◆ Work instruction: When a line contains the string "onToken", it counts once; give the total of such lines in the entries below and nothing else.

◆ Input data:
····················

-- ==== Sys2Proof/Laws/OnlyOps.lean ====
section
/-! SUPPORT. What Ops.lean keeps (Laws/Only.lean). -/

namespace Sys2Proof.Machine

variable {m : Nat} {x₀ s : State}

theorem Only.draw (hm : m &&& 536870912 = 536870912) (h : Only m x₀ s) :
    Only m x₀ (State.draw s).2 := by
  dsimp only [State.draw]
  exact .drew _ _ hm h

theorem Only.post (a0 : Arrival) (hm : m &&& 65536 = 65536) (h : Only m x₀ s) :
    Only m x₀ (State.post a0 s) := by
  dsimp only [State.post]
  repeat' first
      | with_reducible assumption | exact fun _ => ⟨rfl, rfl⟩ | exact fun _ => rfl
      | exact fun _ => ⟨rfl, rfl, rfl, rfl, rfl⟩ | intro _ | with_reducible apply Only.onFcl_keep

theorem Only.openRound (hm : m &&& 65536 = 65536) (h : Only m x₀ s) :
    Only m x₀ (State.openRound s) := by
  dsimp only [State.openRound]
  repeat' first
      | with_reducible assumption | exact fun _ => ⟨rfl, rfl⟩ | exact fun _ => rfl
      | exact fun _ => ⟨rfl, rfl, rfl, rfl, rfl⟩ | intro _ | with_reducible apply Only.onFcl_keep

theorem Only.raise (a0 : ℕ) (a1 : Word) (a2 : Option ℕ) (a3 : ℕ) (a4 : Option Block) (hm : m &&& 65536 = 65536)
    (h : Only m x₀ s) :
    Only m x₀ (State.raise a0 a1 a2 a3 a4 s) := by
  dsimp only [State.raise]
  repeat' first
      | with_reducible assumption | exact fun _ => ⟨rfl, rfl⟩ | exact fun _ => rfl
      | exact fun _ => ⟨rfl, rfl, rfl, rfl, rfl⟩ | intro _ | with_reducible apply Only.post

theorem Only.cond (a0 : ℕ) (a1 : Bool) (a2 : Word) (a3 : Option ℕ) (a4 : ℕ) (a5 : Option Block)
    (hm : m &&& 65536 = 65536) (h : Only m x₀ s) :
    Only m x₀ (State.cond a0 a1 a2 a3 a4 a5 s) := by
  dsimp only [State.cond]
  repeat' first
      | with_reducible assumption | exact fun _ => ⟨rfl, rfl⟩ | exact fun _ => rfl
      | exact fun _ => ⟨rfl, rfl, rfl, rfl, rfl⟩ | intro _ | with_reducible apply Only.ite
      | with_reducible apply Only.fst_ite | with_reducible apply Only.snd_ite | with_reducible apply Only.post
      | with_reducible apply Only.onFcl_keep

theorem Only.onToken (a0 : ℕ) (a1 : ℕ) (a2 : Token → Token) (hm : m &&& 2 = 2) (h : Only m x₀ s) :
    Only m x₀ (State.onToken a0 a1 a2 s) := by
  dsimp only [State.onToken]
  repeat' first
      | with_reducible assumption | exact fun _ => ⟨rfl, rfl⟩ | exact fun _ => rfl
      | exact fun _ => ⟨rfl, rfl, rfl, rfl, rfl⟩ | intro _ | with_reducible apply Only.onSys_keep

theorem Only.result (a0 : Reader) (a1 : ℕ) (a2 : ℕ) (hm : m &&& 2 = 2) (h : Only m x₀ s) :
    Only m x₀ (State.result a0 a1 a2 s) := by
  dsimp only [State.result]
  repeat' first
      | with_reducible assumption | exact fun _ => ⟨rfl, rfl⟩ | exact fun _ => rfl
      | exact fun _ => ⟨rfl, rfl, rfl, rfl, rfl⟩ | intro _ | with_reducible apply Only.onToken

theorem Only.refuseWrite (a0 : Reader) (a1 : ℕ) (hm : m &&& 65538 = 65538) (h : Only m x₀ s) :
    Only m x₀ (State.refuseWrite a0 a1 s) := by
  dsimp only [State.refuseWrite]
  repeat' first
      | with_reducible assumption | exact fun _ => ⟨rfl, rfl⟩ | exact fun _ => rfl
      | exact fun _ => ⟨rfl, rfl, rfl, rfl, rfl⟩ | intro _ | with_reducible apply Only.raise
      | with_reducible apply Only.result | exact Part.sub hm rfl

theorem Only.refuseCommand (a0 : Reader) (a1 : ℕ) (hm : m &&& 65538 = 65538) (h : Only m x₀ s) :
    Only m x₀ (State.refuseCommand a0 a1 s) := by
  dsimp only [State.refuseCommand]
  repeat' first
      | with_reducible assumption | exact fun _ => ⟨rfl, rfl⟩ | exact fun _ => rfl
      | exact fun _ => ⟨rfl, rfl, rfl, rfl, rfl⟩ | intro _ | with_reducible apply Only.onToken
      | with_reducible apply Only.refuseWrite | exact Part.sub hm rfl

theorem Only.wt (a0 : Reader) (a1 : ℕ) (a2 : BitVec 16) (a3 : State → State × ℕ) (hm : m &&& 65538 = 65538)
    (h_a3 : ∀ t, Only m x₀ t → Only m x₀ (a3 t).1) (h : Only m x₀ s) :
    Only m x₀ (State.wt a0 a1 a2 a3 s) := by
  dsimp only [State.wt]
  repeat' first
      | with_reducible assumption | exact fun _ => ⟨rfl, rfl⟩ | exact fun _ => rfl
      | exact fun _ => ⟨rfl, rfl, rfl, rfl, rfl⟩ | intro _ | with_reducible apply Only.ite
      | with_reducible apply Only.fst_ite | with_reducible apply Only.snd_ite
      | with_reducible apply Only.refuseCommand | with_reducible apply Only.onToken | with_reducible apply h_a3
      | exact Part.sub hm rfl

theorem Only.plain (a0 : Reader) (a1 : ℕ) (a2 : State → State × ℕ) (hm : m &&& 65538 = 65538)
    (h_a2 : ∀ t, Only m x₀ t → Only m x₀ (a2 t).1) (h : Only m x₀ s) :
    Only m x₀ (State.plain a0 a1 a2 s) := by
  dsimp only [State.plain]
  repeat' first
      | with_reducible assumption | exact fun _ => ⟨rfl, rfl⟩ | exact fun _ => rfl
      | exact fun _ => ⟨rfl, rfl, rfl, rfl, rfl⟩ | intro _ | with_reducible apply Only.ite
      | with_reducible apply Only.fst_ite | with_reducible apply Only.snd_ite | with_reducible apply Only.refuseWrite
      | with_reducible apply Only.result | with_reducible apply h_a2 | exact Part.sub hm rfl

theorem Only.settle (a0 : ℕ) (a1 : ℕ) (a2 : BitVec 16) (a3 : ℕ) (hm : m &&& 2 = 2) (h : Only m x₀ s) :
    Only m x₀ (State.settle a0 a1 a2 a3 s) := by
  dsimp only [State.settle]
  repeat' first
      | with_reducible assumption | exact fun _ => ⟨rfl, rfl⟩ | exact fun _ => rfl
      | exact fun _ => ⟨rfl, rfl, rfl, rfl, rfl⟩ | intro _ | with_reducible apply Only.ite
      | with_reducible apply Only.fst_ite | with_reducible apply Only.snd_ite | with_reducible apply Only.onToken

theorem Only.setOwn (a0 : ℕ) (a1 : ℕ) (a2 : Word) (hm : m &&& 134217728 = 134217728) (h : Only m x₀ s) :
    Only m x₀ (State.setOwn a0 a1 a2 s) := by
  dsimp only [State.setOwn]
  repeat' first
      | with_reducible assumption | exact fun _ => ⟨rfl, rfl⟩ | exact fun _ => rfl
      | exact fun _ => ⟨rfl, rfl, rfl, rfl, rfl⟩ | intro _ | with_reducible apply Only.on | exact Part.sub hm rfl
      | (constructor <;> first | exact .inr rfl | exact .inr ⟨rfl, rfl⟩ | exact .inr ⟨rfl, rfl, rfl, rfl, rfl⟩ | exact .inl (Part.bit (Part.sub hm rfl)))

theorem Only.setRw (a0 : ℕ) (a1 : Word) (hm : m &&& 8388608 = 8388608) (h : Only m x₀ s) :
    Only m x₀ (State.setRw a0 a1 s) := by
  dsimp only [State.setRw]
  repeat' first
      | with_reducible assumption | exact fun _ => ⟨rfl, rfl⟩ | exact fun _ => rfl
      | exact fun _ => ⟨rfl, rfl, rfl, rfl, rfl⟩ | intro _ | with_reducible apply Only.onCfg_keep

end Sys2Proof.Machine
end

····················

◆ Answer below: 7